Items from a dataset

---*---

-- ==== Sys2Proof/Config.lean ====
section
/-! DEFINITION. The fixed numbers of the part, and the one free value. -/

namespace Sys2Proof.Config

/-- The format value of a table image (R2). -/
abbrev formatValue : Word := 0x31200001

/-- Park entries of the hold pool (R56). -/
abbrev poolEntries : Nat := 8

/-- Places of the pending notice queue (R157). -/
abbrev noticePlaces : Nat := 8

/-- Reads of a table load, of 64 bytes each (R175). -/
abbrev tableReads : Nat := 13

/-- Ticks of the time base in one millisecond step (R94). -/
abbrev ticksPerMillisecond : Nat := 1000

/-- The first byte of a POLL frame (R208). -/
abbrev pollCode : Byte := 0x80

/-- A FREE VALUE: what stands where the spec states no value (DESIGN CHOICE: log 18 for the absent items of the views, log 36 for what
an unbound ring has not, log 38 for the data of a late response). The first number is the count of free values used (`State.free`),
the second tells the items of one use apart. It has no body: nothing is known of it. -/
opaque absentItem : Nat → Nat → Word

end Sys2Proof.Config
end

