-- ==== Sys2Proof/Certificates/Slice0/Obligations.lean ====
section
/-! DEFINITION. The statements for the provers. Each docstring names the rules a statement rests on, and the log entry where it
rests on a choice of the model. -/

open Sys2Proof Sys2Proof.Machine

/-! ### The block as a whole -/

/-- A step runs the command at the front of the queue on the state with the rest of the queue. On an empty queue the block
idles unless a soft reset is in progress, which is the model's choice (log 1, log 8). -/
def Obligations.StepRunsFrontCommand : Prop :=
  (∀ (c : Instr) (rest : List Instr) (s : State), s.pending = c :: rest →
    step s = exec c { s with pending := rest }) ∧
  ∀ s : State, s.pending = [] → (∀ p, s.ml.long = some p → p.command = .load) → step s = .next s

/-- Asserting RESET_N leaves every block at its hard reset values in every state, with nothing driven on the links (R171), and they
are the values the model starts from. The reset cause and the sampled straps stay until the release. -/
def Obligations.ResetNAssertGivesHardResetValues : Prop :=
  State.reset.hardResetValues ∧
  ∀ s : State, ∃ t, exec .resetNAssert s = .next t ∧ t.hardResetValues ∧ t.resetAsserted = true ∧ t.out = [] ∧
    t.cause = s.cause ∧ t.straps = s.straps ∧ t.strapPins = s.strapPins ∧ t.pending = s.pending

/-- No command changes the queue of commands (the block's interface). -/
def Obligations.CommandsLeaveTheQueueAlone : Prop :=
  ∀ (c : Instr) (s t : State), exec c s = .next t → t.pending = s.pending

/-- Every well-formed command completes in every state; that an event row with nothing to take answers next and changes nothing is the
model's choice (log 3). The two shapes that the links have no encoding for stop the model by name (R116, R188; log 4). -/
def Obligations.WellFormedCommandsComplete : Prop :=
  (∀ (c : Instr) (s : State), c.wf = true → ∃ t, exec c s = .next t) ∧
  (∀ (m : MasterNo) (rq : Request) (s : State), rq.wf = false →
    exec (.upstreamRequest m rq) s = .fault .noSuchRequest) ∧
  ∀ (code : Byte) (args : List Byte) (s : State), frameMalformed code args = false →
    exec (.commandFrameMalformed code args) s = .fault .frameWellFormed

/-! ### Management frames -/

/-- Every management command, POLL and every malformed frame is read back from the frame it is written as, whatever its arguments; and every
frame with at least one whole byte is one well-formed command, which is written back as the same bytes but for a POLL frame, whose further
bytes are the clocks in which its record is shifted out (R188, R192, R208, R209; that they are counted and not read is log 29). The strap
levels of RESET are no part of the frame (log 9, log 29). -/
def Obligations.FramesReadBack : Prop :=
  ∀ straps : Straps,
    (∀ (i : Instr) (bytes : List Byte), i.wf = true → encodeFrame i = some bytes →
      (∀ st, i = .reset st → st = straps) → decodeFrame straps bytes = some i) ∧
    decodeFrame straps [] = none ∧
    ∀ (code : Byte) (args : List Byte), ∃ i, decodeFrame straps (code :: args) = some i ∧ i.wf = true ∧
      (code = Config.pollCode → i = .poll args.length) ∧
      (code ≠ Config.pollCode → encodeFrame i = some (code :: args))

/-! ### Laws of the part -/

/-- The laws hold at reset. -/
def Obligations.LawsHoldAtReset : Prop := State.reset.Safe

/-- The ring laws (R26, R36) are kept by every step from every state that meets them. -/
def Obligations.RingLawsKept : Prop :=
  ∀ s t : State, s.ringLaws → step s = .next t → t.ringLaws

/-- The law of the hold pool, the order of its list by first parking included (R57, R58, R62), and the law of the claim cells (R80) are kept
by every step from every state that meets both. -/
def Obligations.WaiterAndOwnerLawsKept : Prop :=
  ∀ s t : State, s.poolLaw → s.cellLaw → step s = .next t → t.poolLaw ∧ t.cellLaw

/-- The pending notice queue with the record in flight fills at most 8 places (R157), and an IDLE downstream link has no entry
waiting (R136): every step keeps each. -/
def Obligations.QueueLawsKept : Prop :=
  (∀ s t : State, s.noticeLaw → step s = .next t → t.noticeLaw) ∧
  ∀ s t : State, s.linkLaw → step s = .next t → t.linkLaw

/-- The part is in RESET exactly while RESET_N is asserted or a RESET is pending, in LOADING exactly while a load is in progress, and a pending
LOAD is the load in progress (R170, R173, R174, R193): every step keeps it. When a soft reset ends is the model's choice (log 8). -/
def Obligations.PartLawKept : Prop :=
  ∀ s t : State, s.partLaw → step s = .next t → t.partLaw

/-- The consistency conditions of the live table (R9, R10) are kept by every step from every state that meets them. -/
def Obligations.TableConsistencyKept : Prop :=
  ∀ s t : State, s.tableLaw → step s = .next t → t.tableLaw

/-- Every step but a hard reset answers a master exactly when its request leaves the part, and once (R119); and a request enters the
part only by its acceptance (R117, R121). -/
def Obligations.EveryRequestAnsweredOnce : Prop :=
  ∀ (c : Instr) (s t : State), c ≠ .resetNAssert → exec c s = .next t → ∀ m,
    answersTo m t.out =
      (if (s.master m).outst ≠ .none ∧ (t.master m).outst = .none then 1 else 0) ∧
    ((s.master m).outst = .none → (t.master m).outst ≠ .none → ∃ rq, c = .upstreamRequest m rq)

---*---

* _WHAT NEEDS TO BE DONE_
Extract every line from the one containing "State), c ≠" through the last line of the data, inclusive, exactly as written.

* _ANSWER BOX_
  ∀ (c : Instr) (s t : State), c ≠ .resetNAssert → exec c s = .next t → ∀ m,
    answersTo m t.out =
      (if (s.master m).outst ≠ .none ∧ (t.master m).outst = .none then 1 else 0) ∧
    ((s.master m).outst = .none → (t.master m).outst ≠ .none → ∃ rq, c = .upstreamRequest m rq)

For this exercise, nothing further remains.